EXERCISE DETAILS: Each line from the start of the records through the line containing "refine State.tallyAdd_kept ?_" is to be transcribed exactly, and no other line is to be included.

(SOURCE MATERIAL Opens)

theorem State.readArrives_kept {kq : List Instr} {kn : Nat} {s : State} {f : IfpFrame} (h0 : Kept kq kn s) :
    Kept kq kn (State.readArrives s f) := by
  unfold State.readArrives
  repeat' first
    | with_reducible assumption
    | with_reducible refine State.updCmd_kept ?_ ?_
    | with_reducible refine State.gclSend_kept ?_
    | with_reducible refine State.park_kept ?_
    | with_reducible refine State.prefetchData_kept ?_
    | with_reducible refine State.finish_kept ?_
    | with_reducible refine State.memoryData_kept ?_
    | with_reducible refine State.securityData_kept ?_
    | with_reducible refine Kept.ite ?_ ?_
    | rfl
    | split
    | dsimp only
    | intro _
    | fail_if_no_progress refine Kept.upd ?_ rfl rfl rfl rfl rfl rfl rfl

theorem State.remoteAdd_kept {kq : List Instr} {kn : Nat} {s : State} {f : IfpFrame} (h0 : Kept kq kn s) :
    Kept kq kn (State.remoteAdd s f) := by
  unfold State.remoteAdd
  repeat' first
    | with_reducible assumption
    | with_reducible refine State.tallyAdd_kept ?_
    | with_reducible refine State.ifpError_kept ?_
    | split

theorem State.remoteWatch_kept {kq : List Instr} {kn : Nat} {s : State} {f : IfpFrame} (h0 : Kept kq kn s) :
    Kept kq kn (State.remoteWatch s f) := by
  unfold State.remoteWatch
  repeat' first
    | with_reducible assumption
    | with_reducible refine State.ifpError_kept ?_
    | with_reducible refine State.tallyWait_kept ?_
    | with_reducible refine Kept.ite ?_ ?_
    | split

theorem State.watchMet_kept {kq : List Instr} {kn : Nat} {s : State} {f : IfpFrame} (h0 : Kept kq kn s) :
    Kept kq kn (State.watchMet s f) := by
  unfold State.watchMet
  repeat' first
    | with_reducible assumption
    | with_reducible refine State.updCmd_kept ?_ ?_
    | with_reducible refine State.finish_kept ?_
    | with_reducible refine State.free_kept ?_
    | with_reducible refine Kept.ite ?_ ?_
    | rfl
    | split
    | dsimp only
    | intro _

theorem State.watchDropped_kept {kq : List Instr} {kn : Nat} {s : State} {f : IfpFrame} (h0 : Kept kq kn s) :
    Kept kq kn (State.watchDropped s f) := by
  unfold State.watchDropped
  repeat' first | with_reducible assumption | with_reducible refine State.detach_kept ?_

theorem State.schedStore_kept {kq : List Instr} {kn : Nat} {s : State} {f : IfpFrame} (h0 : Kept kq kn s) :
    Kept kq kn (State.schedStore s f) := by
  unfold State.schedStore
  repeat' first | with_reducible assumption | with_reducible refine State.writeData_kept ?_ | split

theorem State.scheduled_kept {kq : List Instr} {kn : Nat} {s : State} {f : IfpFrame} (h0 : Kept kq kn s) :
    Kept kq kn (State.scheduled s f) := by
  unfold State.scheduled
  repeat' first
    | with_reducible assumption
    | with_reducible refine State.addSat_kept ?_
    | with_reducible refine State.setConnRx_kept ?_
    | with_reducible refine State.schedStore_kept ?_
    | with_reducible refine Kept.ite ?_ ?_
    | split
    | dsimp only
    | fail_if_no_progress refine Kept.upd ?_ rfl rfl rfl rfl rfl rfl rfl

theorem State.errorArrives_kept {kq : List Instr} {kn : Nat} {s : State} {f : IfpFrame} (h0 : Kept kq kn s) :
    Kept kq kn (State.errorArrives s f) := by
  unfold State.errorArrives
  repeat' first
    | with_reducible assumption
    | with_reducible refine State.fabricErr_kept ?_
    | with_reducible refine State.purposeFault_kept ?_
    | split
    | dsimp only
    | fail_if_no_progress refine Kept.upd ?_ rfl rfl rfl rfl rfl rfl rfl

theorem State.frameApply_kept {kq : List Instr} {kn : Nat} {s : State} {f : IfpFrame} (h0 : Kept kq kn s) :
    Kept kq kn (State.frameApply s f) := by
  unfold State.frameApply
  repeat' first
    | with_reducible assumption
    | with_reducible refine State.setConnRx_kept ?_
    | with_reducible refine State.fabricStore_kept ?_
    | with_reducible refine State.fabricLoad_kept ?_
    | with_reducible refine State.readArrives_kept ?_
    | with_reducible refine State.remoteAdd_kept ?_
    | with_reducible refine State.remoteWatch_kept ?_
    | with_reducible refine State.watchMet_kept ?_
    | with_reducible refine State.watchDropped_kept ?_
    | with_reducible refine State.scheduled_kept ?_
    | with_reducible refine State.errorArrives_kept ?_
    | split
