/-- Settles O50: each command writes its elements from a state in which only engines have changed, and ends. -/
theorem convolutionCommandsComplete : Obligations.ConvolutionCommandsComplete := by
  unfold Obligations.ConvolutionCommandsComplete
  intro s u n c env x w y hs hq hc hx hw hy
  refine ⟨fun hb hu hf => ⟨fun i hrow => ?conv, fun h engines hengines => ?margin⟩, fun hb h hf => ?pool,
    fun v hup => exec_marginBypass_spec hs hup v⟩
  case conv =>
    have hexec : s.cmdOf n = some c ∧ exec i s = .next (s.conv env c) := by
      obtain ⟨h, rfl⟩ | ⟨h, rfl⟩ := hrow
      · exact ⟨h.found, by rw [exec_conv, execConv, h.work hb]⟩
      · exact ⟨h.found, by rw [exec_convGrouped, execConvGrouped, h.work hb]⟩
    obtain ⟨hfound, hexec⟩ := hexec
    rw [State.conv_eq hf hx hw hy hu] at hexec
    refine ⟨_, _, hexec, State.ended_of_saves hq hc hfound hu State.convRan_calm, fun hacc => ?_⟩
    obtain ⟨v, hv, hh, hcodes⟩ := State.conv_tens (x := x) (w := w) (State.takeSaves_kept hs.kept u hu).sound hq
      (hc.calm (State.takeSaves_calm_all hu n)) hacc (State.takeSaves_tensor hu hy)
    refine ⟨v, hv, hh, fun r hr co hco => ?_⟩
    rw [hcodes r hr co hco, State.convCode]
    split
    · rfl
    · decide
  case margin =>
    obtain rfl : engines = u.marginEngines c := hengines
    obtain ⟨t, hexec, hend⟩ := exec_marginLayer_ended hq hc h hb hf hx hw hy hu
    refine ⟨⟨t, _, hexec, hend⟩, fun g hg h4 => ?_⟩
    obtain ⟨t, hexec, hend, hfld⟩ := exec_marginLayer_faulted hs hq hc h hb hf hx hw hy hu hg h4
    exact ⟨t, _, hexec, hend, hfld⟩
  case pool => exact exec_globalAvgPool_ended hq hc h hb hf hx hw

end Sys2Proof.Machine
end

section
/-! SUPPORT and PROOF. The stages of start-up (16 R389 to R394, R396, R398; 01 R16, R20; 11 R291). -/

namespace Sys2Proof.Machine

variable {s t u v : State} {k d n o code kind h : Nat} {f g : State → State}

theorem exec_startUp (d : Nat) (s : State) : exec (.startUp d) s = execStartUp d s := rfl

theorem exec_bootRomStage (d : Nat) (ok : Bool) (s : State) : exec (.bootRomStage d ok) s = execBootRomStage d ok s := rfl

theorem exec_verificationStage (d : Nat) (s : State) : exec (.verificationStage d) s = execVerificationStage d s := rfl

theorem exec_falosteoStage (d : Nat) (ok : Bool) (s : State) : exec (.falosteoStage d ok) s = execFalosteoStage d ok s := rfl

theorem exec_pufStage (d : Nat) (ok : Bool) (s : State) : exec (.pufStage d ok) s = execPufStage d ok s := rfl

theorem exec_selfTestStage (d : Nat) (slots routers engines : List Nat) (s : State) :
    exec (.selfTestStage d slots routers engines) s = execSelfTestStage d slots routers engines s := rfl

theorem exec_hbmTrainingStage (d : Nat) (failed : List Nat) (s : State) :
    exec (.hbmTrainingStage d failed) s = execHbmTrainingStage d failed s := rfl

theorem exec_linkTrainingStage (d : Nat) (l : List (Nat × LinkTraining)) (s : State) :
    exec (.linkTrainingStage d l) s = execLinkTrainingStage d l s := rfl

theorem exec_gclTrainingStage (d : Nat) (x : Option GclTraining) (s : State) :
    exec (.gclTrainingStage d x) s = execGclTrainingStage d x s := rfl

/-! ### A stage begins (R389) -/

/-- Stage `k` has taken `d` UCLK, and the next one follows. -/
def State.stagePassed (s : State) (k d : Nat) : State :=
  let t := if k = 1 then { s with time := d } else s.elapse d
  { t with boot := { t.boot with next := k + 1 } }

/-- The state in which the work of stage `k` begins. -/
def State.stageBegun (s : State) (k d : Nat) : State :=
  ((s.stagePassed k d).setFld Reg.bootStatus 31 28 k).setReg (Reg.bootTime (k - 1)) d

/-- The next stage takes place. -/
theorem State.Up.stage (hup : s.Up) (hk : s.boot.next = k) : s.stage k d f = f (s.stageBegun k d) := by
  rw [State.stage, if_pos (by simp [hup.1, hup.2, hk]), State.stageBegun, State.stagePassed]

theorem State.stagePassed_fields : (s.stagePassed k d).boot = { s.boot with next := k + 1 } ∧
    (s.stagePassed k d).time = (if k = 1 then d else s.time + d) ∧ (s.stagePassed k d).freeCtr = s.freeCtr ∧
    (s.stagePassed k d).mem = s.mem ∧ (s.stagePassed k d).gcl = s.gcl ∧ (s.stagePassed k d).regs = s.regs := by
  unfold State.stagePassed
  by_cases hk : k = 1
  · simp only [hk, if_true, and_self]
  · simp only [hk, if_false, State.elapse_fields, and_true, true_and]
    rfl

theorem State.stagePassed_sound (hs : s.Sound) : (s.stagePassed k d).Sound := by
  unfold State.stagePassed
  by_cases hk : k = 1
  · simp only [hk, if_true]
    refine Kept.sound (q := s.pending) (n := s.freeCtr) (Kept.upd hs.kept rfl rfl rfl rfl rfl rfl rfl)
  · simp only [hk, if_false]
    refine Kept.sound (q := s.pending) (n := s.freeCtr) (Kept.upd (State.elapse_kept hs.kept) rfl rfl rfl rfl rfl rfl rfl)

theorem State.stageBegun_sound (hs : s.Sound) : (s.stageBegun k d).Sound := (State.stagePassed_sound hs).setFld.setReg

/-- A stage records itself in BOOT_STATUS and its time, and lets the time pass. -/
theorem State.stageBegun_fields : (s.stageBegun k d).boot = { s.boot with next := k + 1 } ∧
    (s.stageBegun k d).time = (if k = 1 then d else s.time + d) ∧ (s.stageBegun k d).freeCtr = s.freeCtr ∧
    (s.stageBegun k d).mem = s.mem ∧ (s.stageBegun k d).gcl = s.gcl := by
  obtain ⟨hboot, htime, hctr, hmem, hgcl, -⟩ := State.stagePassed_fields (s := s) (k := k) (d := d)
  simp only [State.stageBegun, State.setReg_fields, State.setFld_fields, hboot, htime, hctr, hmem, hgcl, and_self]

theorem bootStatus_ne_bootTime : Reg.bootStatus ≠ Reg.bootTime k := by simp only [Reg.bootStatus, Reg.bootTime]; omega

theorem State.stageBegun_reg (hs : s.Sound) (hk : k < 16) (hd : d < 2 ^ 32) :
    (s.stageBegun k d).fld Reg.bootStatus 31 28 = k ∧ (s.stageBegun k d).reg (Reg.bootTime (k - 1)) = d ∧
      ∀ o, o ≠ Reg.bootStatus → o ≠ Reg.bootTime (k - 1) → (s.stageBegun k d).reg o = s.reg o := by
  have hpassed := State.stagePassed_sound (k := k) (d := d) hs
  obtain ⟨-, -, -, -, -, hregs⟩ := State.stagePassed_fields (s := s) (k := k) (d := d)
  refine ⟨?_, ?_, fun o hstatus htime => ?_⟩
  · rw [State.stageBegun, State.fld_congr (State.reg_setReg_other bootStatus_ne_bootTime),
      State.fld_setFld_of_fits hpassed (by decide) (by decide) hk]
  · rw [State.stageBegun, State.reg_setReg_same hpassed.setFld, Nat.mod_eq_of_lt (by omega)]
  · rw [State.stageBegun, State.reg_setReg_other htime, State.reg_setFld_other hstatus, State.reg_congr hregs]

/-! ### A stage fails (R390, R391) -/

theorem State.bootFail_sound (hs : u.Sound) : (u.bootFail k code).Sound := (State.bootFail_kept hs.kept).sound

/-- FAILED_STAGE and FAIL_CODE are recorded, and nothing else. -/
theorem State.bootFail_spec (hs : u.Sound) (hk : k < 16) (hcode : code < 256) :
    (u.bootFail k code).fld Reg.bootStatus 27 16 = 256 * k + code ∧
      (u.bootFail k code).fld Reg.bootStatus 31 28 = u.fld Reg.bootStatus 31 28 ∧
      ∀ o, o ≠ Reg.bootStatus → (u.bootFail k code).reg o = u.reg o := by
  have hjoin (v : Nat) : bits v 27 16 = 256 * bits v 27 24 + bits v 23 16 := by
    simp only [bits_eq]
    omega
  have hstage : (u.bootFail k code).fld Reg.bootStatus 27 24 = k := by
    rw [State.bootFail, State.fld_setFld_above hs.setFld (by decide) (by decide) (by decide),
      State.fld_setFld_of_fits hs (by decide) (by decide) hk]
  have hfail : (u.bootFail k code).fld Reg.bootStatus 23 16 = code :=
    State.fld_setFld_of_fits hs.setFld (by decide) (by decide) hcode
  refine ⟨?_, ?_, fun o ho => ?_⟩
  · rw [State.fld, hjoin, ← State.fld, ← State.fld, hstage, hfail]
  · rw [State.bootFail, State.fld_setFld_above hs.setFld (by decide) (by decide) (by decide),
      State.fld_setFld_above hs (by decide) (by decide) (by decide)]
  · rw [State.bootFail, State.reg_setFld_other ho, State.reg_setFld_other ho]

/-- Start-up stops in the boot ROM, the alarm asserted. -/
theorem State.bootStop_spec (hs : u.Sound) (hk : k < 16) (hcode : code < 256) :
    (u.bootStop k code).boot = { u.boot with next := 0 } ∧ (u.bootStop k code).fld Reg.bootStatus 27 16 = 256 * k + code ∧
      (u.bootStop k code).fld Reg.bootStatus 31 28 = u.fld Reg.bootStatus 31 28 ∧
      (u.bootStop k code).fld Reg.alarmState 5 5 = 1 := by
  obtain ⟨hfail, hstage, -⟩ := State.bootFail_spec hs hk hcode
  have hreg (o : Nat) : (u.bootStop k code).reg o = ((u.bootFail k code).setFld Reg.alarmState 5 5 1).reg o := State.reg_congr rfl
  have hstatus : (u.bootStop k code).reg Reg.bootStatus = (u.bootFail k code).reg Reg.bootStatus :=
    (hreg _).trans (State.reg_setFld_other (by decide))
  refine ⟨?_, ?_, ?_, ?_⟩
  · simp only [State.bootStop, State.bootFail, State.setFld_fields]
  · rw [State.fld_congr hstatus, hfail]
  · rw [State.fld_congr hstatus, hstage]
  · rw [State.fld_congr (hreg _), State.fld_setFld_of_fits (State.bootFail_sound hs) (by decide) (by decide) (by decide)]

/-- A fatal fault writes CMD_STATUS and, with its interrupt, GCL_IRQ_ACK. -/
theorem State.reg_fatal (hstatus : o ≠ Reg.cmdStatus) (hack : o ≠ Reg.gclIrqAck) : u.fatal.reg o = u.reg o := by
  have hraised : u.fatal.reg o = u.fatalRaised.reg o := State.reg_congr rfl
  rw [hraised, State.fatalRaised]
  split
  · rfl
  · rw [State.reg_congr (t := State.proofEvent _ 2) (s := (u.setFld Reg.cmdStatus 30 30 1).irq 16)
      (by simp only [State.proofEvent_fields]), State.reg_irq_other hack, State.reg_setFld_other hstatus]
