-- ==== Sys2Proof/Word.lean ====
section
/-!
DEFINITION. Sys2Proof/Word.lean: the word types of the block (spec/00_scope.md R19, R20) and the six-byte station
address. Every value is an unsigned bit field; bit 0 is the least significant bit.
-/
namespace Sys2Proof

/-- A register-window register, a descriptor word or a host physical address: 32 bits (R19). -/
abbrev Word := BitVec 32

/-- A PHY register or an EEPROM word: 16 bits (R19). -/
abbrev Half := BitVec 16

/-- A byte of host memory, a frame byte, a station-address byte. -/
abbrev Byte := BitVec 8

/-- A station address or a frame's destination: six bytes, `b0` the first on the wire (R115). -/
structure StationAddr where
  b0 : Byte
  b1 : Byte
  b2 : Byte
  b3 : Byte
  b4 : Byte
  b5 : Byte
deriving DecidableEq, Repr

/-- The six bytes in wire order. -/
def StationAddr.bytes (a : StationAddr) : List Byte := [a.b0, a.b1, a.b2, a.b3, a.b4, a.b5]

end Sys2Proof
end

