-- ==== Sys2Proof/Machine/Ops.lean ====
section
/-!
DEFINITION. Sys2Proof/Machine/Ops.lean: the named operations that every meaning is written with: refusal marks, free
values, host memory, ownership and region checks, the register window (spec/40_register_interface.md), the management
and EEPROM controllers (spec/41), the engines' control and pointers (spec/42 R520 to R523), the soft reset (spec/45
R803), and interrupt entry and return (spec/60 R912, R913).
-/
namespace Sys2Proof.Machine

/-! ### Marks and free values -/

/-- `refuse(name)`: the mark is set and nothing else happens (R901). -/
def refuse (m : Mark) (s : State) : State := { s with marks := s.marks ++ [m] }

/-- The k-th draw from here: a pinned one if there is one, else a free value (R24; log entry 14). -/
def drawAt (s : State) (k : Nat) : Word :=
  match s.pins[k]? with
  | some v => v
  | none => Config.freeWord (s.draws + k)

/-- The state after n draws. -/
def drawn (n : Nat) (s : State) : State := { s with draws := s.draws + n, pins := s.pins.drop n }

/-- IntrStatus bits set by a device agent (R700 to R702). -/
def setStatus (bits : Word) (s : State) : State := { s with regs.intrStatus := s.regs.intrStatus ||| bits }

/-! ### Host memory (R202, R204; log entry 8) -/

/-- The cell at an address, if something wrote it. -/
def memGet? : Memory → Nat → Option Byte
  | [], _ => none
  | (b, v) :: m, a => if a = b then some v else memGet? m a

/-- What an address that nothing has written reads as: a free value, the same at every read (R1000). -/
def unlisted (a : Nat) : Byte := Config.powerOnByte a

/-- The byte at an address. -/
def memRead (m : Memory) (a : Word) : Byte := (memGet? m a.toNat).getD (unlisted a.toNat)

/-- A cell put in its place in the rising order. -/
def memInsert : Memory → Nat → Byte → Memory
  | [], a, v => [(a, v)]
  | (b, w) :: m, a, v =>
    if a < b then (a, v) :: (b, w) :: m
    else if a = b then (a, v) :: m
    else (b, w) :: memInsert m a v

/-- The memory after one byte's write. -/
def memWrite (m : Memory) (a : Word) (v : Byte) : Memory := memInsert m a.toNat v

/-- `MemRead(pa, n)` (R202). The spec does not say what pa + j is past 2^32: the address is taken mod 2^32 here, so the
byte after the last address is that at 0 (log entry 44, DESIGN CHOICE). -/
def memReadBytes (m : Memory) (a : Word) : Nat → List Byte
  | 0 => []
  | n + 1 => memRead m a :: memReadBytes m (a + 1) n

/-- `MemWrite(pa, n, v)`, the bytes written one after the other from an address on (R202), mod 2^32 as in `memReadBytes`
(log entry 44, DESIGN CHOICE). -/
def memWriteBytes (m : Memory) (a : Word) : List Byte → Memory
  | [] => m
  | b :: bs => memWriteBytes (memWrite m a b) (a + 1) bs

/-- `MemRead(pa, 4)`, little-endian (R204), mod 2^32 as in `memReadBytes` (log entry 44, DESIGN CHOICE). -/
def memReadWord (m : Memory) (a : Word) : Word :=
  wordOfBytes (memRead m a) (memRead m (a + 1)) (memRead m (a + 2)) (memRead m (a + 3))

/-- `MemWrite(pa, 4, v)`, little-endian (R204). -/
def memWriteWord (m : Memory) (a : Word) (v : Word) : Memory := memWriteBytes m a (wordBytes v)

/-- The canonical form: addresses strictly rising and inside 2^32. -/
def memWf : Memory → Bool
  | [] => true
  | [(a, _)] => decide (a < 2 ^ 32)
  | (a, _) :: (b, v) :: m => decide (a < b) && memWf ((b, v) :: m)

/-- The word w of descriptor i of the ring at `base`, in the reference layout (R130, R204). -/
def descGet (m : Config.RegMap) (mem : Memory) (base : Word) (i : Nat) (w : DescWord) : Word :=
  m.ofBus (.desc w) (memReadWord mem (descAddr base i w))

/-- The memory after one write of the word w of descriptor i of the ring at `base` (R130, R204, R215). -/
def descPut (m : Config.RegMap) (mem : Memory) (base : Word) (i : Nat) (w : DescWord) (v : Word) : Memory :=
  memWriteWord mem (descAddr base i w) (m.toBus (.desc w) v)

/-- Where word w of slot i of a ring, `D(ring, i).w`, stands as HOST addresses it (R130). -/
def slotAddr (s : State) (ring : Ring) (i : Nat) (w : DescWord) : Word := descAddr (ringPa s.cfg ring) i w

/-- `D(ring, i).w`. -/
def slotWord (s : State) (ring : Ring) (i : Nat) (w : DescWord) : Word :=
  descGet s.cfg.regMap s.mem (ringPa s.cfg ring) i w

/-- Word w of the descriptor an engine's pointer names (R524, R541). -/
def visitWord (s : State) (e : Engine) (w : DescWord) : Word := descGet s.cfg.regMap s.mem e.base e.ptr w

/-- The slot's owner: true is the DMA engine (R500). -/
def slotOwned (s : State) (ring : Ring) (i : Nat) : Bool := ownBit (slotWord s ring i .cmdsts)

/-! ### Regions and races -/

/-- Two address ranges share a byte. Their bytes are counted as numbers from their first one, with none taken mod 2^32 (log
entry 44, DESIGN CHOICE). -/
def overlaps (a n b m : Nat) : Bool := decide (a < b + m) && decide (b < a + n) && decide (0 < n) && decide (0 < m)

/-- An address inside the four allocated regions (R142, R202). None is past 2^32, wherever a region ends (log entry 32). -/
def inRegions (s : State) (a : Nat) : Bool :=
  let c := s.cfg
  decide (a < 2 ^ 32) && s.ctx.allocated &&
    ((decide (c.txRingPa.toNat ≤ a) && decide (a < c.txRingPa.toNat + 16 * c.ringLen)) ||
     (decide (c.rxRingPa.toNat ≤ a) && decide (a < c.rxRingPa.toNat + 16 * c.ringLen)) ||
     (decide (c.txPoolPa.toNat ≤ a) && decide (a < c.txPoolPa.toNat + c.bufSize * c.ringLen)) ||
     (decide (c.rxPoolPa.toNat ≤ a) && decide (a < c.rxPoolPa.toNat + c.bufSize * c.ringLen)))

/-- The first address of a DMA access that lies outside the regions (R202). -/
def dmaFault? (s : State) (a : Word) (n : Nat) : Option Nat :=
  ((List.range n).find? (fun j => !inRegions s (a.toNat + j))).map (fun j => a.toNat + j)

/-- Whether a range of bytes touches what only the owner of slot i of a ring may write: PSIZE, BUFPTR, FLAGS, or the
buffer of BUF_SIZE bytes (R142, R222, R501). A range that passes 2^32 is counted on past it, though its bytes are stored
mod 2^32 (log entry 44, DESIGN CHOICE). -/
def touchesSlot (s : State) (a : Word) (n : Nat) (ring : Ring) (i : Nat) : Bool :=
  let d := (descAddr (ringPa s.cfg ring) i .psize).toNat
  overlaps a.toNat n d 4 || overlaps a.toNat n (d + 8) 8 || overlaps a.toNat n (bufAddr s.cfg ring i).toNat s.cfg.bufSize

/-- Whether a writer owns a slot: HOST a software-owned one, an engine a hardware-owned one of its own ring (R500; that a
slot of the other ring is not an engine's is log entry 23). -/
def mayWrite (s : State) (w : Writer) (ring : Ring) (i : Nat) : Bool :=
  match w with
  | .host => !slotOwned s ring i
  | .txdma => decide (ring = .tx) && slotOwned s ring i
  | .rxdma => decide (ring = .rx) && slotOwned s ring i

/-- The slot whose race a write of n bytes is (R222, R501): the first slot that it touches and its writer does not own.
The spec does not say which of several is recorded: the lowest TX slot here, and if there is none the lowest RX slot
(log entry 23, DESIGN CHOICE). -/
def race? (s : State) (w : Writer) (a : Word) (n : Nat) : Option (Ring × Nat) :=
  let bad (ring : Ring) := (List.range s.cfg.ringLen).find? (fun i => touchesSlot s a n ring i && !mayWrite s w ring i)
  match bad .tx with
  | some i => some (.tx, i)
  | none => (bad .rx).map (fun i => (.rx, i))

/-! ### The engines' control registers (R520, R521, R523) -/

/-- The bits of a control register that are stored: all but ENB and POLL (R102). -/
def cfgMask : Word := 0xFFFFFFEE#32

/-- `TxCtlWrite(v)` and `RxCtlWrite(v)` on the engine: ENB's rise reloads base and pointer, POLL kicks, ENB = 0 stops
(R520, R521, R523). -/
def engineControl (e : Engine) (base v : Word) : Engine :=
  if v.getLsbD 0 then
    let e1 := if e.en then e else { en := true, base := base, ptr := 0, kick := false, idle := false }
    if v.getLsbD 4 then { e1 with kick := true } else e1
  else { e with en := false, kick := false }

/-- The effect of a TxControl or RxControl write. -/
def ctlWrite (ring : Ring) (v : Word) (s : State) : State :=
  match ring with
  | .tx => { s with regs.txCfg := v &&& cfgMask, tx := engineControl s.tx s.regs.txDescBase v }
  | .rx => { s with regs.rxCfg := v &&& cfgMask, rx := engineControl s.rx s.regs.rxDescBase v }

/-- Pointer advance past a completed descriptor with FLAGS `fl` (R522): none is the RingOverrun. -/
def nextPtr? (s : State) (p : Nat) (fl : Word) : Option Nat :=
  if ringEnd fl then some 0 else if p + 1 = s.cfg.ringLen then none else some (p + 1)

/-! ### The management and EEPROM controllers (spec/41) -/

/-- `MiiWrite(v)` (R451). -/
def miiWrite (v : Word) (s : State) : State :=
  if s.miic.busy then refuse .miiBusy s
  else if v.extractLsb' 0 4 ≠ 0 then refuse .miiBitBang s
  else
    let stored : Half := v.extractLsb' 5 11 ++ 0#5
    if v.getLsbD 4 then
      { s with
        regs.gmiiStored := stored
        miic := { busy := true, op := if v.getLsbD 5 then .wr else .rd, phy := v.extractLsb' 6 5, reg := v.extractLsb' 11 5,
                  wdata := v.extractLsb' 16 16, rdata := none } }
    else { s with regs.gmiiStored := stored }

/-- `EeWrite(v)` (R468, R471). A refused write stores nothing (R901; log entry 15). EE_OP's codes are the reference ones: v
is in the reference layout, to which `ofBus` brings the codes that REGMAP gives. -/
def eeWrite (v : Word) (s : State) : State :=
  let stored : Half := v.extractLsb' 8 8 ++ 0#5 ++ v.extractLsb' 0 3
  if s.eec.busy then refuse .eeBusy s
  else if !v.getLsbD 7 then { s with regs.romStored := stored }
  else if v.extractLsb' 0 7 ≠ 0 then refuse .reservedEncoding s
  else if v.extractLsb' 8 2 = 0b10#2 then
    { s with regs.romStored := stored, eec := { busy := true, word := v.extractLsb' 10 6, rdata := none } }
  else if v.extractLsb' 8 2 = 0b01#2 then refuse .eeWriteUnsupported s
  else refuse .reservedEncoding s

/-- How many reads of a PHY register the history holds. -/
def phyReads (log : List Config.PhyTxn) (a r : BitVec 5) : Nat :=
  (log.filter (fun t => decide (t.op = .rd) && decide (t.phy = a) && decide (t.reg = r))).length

(SOURCE MATERIAL Closes)

TASK SOLUTION:
theorem State.readArrives_kept {kq : List Instr} {kn : Nat} {s : State} {f : IfpFrame} (h0 : Kept kq kn s) :
    Kept kq kn (State.readArrives s f) := by
  unfold State.readArrives
  repeat' first
    | with_reducible assumption
    | with_reducible refine State.updCmd_kept ?_ ?_
    | with_reducible refine State.gclSend_kept ?_
    | with_reducible refine State.park_kept ?_
    | with_reducible refine State.prefetchData_kept ?_
    | with_reducible refine State.finish_kept ?_
    | with_reducible refine State.memoryData_kept ?_
    | with_reducible refine State.securityData_kept ?_
    | with_reducible refine Kept.ite ?_ ?_
    | rfl
    | split
    | dsimp only
    | intro _
    | fail_if_no_progress refine Kept.upd ?_ rfl rfl rfl rfl rfl rfl rfl

theorem State.remoteAdd_kept {kq : List Instr} {kn : Nat} {s : State} {f : IfpFrame} (h0 : Kept kq kn s) :
    Kept kq kn (State.remoteAdd s f) := by
  unfold State.remoteAdd
  repeat' first
    | with_reducible assumption
    | with_reducible refine State.tallyAdd_kept ?_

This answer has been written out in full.